I should start this by saying that I am not demanding the waistcoat be unlocked, and I have male alts to enjoy it on, but I probably would make a nice steampunk MCH outfit for Aurelie if I could. With a skirt.
I actually think it has worse clipping than the princess dress - not in terms of how much is swallowed up by it, but how avoidable it is.
If you want to make a big puffy princess skirt, there's no way of doing that without it clipping.
But the Valentione dress could avoid clipping altogether, at least for races without tails. Make it just an inch or two longer so the ruffled hem is below fingertip level in a neutral pose, and it wouldn't be an issue.
You're making a huge assumption, unless you actually have quotes from the "same poster" being dismissive in the past, then demanding gender unlocks now.
I've previously argued against the view that female characters get all the good glamours. There are lots of nice things that are either exclusive to male characters or look better on them.
The "fantasia into a girl" argument is silly - and if anything is going to further drive the people in charge of this to say "our data indicates that people like playing female characters, so we'll cater more to them".
I think the Songbird outfits are a lot more balanced in making "similar but distinct" gendered versions of the same look.
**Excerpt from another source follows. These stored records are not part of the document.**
/-- The offending value of a lane's EVPOST that faults RANGE at issue (R320), for a device whose route entry is not VALID too (R330). -/
def postEarly (s : State) (t : Timeline) (c : Crew) (r L : Nat) : Option Nat :=
  let w2 := (vget c (r + 2) L).toNat
  let w3 := (vget c (r + 3) L).toNat
  let w5 := (vget c (r + 5) L).toNat
  if !(handlerOk t (w2 % 65536)) then some w2
  else if w3 / 4096 != 0 || !(t.members.contains (BitVec.ofNat 12 w3)) || !(routed s (BitVec.ofNat 12 w3)) then some w3
  else if w5 / 2 ^ 24 != 0 then some w5 else none

/-- How far an EVPOST has come: handles by lane, late causes with their `tva`, lanes that found no room with home shelf and time, and lanes sent away. -/
structure PostRun where
  s : State
  ok : List (Nat × Nat) := []
  late : List (Nat × Nat × Byte × Nat) := []
  cap : List (Nat × Nat × Nat) := []
  away : List Nat := []

/-- The child index of a lane's next post: one that a faulted post gave back, else its counter (R319). -/
def childOf (r : RoundLane) : Nat := (least id r.back).getD r.child
/-- The lane has taken its next child index. -/
def takeChild (r : RoundLane) : RoundLane := if r.back.isEmpty then { r with child := r.child + 1 } else { r with back := r.back.erase (childOf r) }

/-- The event that a lane posts, before it is stored (R318, R319). -/
def postEvent (t : Timeline) (c : Crew) (f : QF) (row : RoundLane) (L : Nat) (remote : Bool) : EvRec :=
  let r := f.p1.toNat
  let w2 := (vget c (r + 2) L).toNat
  { time := (vget2 c r L).toNat
    tail := fld w2 23 16 * 2 ^ 48 + t.span * 2 ^ 28 + t.round * 2 ^ 24 + row.ordinal % 65536 * 256 + childOf row % 256
    handler := w2 % 65536, uflags := w2 / 2 ^ 24, placeAddr := fld (vget2 c (r + 4) L).toNat 55 0, host := false, remote := remote, nohandle := f.sub == 1
    slot := 0, gen := 0, payload := (List.range 8).flatMap (fun k => natBytes 4 (vget c (f.p2.toNat + k) L).toNat), recIx := 0, order := 0, place := 0 }

/-- Post for one lane that passed its checks at issue (R319). A remote post leaves as an EVPOST packet. -/
def postLane (x : Ctx) (f : QF) (a : PostRun) (L : Nat) : PostRun :=
  let s := a.s
  let lid := x.c.lid
  let t := timeAt s lid
  match rowOf t x.c.team.toNat L with
  | none => a
  | some row =>
    let dev := BitVec.ofNat 12 (vget x.c (f.p1.toNat + 3) L).toNat
    let e := postEvent t x.c f row L (dev != s.deviceId)
    if e.time < row.time then { a with late := a.late ++ [(L, 0, 0x20, e.time)] }
    else if 256 ≤ childOf row then { a with late := a.late ++ [(L, 1, 0x13, e.time)] }
    else
      let took := fun (s : State) => updRow s lid x.c.team.toNat L takeChild
      if dev == s.deviceId then
        let sh := homeShelf s x.c.part e.placeAddr e.tail
        match storeEvent s lid sh e with
        | some q => { a with s := took q.1, ok := a.ok ++ [(L, q.2)] }
        | none => { a with cap := a.cap ++ [(L, sh, e.time)] }
      else
        let tag := (freeTags s (isleOf x.c.gcrew) 1).headD 0
        let s := took s
        let r := { reqOf x s .evpost tag dev with
          lanes := [(L, 0)], regD := f.d.toNat, sub := f.sub.toNat, addr := 256 * x.c.team.toNat + childOf row, stamp := stampOf x.c L
          operands := [(L, BitVec.ofNat 64 e.time)] }
        let job := (launchOf s x.c).desc.job
        { a with
          s := sendPacket { s with reqs := s.reqs ++ [r] } { mkPkt s 6 0 dev with
            slot := BitVec.ofNat 16 job, opx := f.sub, stamp := stampOf x.c L, tag := BitVec.ofNat 16 tag, key := keyOf s x.c, len := 64, data := evBytes e }
          away := a.away ++ [L] }

/-- Lanes of an EVPOST that go to another device need request entries (R319). -/
def postHold (x : Ctx) (f : QF) (s : State) : Option WaitKind :=
  let n := ((lanes x.m).filter (fun L => (vget x.c (f.p1.toNat + 3) L).toNat != s.deviceId.toNat)).length
  if x.c.strict && !(holdsToken s x.c) then some .token
  else if (freeTags s (isleOf x.c.gcrew) n).length < n then some .memory else none

/-- Hold the late fault of an EVPOST (R320); EVCAP stays apart, since it parks the crew (R312). -/
def postFault (s : State) (x : Ctx) (ret : Bool) (pcm : Mask) (cause : Byte) (tva : Nat) (ls : List (Nat × Nat)) : State :=
  updCrew s x.k (fun c => { c with held := c.held ++
    [{ addr := x.pc, next := x.nx, cause := cause, tva := BitVec.ofNat 64 tva, tmask := x.m, pcm := pcm, seq := x.id, depth := c.tdepth.toNat
       returning := ret, due := !ret, lanes := ls, stamps := x.c.stamp }] })

/-- EVPOST with and without a handle (R318 to R320). DESIGN CHOICE (log entry 51): EVCAP of lanes with different home shelves is one fault, whose record names the shelf of the lowest of
them (R312). -/
def evpostCore (f : QF) (nh : Bool) : Core :=
  { illop := fun c _ => !c.timeline
    uses := [{ file := .vector, idx := f.p1.toNat, n := 6, al := 4 }, useV f.p2 8 false] ++ (if nh then [] else [useV f.d 2 true])
    counts := true
    hold := fun x s => postHold x f s
    run := fun x s =>
      let t := timeAt s x.c.lid
      let early := (lanes x.m).filterMap (fun L => (postEarly s t x.c f.p1.toNat L).map (fun v => (L, v)))
      let r := (lanes (x.m &&& ~~~(lanesMask early))).foldl (postLane x f) { s := s }
      let pcm := x.m &&& ~~~(lanesMask early) &&& ~~~(lanesMask r.late) &&& ~~~(lanesMask r.cap)
      let s := if nh then (if r.away.isEmpty then r.s else addCounted r.s x)
        else
          let now := r.ok.flatMap (fun p => [(p.1, 0, p.2 % 2 ^ 32), (p.1, 1, p.2 / 2 ^ 32)])
          let ts : List PTarget := now.map (fun p => { file := .vector, idx := f.d.toNat + p.2.1, lane := p.1, val := BitVec.ofNat 32 p.2.2 })
          let us : List PTarget := r.away.flatMap (fun L => [0, 1].map (fun k => { file := .vector, idx := f.d.toNat + k, lane := L, val := 0 }))
          let s := if ts.isEmpty && r.away.isEmpty then r.s
            else updCrew r.s x.k (fun c => addPend c { id := x.id, kind := .memory, ready := r.away.isEmpty, drains := true, targets := ts ++ us })
          if r.away.isEmpty then s else landPend s x.k x.id (fun t => !(r.away.contains t.lane)) (fun t => some t.val)
      let home := match r.cap with | (_, sh, _) :: _ => sh | [] => 0
      let s := if r.cap.isEmpty then s else postFault s x (!nh) pcm 0x21 home (r.cap.map (fun p => (p.1, p.2.2)))
      match early with
      | e :: _ => .trap s { trapAt x 0x13 (BitVec.ofNat 64 e.2) with pcm := pcm }
      | [] =>
        match least (fun (p : Nat × Nat × Byte × Nat) => 64 * p.2.1 + p.1) r.late with
        | some p => .done (postFault s x (!nh) pcm p.2.2.1 p.2.2.2 (r.late.map (fun q => (q.1, q.2.2.2))))
        | none => .done s }
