/-- FAULT_RECORD_ANSWER (R252, R253): answers are acquired and take effect on the owners of their records; with `arg.b` 1, crew `arg.crew` leaves its park. -/
def execFaultRecordAnswer (s : State) : Host.Outcome State Fault Refusal :=
  if s.arg.b == 1 then
    match mfind s.crews s.arg.crew with
    | none => .next s
    | some c =>
      match parkOver s s.arg.crew c with
      | some p => .next (endPark s s.arg.crew p)
      | none => .next s
  else .next (acquireAnswers s)

end Sys2Proof.Machine
end

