/-- A command under way can go on (R312, R391, R392, R401). -/
def cmdWork (s : State) (c : Cmd) : Option Work :=
  if c.kind == 3 then (if postReady s c then some (.postStoreDelayed, { a := c.queue, b := c.n }) else none)
  else if pollDue s c then some (.waitflagPoll, { a := c.queue, b := c.n })
  else if signalReady s c then some (.signal, { a := c.queue, b := c.n, c := 1 })
  else if c.kind == 6 && c.fin.isNone && !c.parked then some (.queueCopyComplete, { a := c.queue, b := c.n })
  else if partReady s c then some (if c.f 24 1 == 0 then .partitionSet else if c.f 24 1 == 1 then .partitionResize else .partitionInval, { a := c.queue, b := 1, c := c.n })
  else none

/-- Work of the queue unit (R387 to R392, R439). -/
def queueNext (s : State) : Option Work :=
  (s.cmds.findSome? (cmdWork s)).orElse fun _ => (s.queues.findSome? (fun q => queueWork s q.1)).orElse fun _ =>
    match s.ckpt with
    | some (_, _, _, none) => if quiesced s then some (.checkpoint, { b := 1 }) else none
    | some _ => some (.checkpointTransferEnd, {})
    | none => none

/-- The step that a watch request comes to (R407). -/
def requestStep (op : Nat) : Instr :=
  match op with
  | 2 => .traceReq
  | 3 => .seriesReq
  | 4 => .regionReq
  | 5 => .breakReq
  | 6 => .armbrkReq
  | 7 => .stopReq
  | 8 => .stepReq
  | 9 => .resumeReq
  | 10 => .dumpReq
  | 11 => .patchReq
  | 12 => .killReq
  | 13 => .wakeReq
  | _ => .bufferReq

/-- A watch request is at the head of the ring (R406); none is taken between the words of an XIR (R239). -/
def requestNext (s : State) : Option Work :=
  if s.crews.any (fun p => p.2.xir.isSome) then none
  else
    match (watchHead s).2 with
    | .entry bs => some (requestStep (at_ bs 0 1), {})
    | .stop _ => some (.bufferReq, {})
    | .idle => none

/-- Other work of the watch engine (R411, R421). -/
def watchNext (s : State) : Option Work :=
    if !s.series.due.isEmpty then some (.counterTick, {})
    else (s.tbufs.find? (publishDue s)).map (fun b => (Instr.tracePointerPublish, { a := b.1 }))

/-- Bring-up goes on by itself: the image is verified, a staged one is taken, training ends within its time, and the changeover follows (R441, R443, R445). -/
def bringNext (s : State) : Option Work :=
  if s.stage == 0x02 then some (.mainPowerGood, {})
  else if stagedFlag s then some (.stagedImageFlag, {})
  else if s.stage == 0x04 && s.began + us 2000000 ≤ s.clock then some (.trainingComplete, {})
  else if changeDue s then some (.fullServiceChangeover, {})
  else none

/-- The device serves work: low-water service, changeover or full service (R441). -/
def serves (s : State) : Bool := s.stage == 0x04 || s.stage == 0x05 || s.stage == 0x06
/-- Its clocks run (R441, R448). -/
def clocked (s : State) : Bool := s.stage == 0x02 || s.stage == 0x03 || serves s

/-- Engine work that is due, the first found. -/
def workNext (s : State) : Option Work :=
  (bringNext s).orElse fun _ =>
    if !(serves s) then none
    else (resultsNext s).orElse fun _ => (matrixNext s).orElse fun _ => (s.copies.findSome? (copyWork s)).orElse fun _ => (straitNext s).orElse fun _ =>
      (collNext s).orElse fun _ => (tideNext s).orElse fun _ => (placeNext s).orElse fun _ => (recordNext s).orElse fun _ => (queueNext s).orElse fun _ => watchNext s

/-- Work that is done now: what comes before the next issue of a crew, a watch request, or other work that is due. The engines take their turn when no crew is ready, and otherwise
64 cycles after they last had nothing to do, so that a result stays outstanding while its crew runs on (R126, log entry 2); units are placed in every cycle (R38). -/
def dueNext (s : State) : Option Work :=
  (if serves s then (s.crews.findSome? (fun p => crewWork s p.1 p.2)).orElse fun _ => requestNext s else none).orElse fun _ =>
    if s.clock < s.polled + 64 && serves s && crewReady s then unitWork s else workNext s

/-- Engine work that is done now, in the state in which it runs: a packet that has come in, or work that is due. -/
def engineNext (s : State) : Option (State × Option Instr) :=
  (packetNext s).orElse fun _ => (dueNext s).map (fun w => ({ s with arg := w.2 }, some w.1))

/-! ## The next step -/

/-- What the outside world does (log entry 3): a window's limits are those of R338, a line that is not poisoned gets a latent error (R435), and a record area keeps the limits of R304. -/
def outside (s : State) (o : Outside) : State :=
  match o with
  | .window n w =>
    if n < 15 then
      let w' : Window := { w with base := w.base % 2 ^ 56 / 65536 * 65536, size := w.size % 2 ^ 48 / 65536 * 65536, part := w.part % 16, phys := false }
      { s with windows := minsert s.windows n w' }
    else s
  | .managers ids => { s with managers := ids }
  | .flaw line hard => if inMem (128 * line) 128 && !(isPoison s line) then { s with ecc := minsert s.ecc line hard } else s
  | .records lid sh n => updShoal s lid sh (fun h => { h with recs := max h.recs (min n (2 ^ 30)) })

/-- The crew that issues next, or the passing of a cycle. An aged crew's turn is a step of its own (R403). -/
def crewNext (s : State) : State × Option Instr :=
  match cyclePicks s with
  | [] => (tick s 1, none)
  | p :: _ => if isAged s p.2 && p.2.xir.isNone && p.1 != s.cur then ({ s with arg := { crew := p.1 } }, some .issueAgeExpiry) else issueNext s p.1

/-- What the device does next: the state in which an instruction or engine step runs, and which; or nothing but the passing of a cycle. -/
def plan (s : State) : State × Option Instr :=
  match s.agenda with
  | a :: rest =>
    let s := { s with agenda := rest }
    let s := { (if clocked s then tick s a.delay else s) with arg := a.arg }
    let s := a.out.elim s (outside s)
    match a.instr with
    | some i => (s, some i)
    | none => if a.out.isSome then (s, none) else if serves s && (cyclePicks s).any (fun p => p.1 == a.arg.crew) then issueNext s a.arg.crew else (s, none)
  | [] =>
    if !(clocked s) then (s, none)
    else
      match engineNext s with
      | some w => w
      | none =>
        let s := if s.clock < s.polled + 64 && serves s && crewReady s then noteRoom (noteReady s) else { noteRoom (noteReady s) with polled := s.clock }
        if serves s then crewNext s else (tick s 1, none)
There are still reasons why people might prefer the other version for personal style, but you're probably going to use both in the same way, for the same sort of outfits.
The Valentione outfits just don't match in the same way. The male version is something from the 1800s / early 1900s / formal wear. You could use it for a wedding suit. Meanwhile the female version is.... cute and frilly. I don't even know what you could say it's from besides that. The only thing that makes them counterparts is that they were released together and both use the same two-colour effect.
Again, if the dress had a blouse under it, I think it would make a big difference to the apparent style of the outfit and what you could use it for, even if you didn't change anything else.
For me at least, none of those are an equivalent style. They're all long-sleeved coats, and from different eras. This is a waistcoat, not a "jacket", and you can't just substitute those other items for the specific look it has. We don't have that anywhere else that I can think of, except for the Lv80 goldsmith outfit which can't be glamoured onto other classes.
I think that's why people particularly want it - it's filling a gap for a 'basic' costume style that can be worked into a lot of things. There's nothing else currently available if you do want that look, except maybe the Boulevardier vest which is also male-exclusive.
I don't think that argument holds up. "Glamour this item that you don't particularly like, in the hope that enough other people will do the same that the devs work out this is a signal for them to make things that look like a different thing you do like."
I don't like the best man's suit. It looks masculine on a female character, and I'm not really fond of the style even on my male characters.
(I don't personally want to put my male characters in dresses, so I don't really have an opinion on the 2B dress - but again that would rely on people liking that particular dress enough to wear it in the vague hope it might lead to something else being unlocked in future.)
I think a lot of the draw of the waistcoat is that it isn't specifically masculine, but that it's an item that (in reality) can be worn by either gender, and with little difference in the style besides the tailoring and small details like which way the buttons do up.
If you took the Valentione waistcoat as-is and paired it with a skirt and heeled boots, that would look like a woman's outfit.
It comes down more to (modern Western) society's overall view of clothing. You can try to draw a line between "men's clothes" and "women's clothes" in real life too, but you end up with the same situation. Pants are men's clothing, skirts are women's clothing - but a woman can wear pants without people thinking she's crossdressing, whereas a man probably can't wear a skirt without giving that impression.
Back in the game, as someone who does stick to gender norms when picking outfits, I rarely-if-ever come across anything female-exclusive that I want to put on my male characters, but there are a number of male-exclusive things that I would like for my female characters, or that I do use from the unisex 'male counterpart' sets - just simple things like the Thavnairian gloves and sarouel, or the sailor brais, or the gambler's boots. I'd be disappointed if I couldn't access those, but I'm not at all bothered that I can't access the female equivalents on my male characters. I'd consider them female-exclusive at a mental level even if they weren't inaccessible.
More freedom is good of course, and if they can unlock everything for the people that do want it, that's great. But for now, that's the logical reason for at least part of the imbalance in male and female outfit availability: it reflects an imbalance in what people see as male and female clothing, and what they want access to.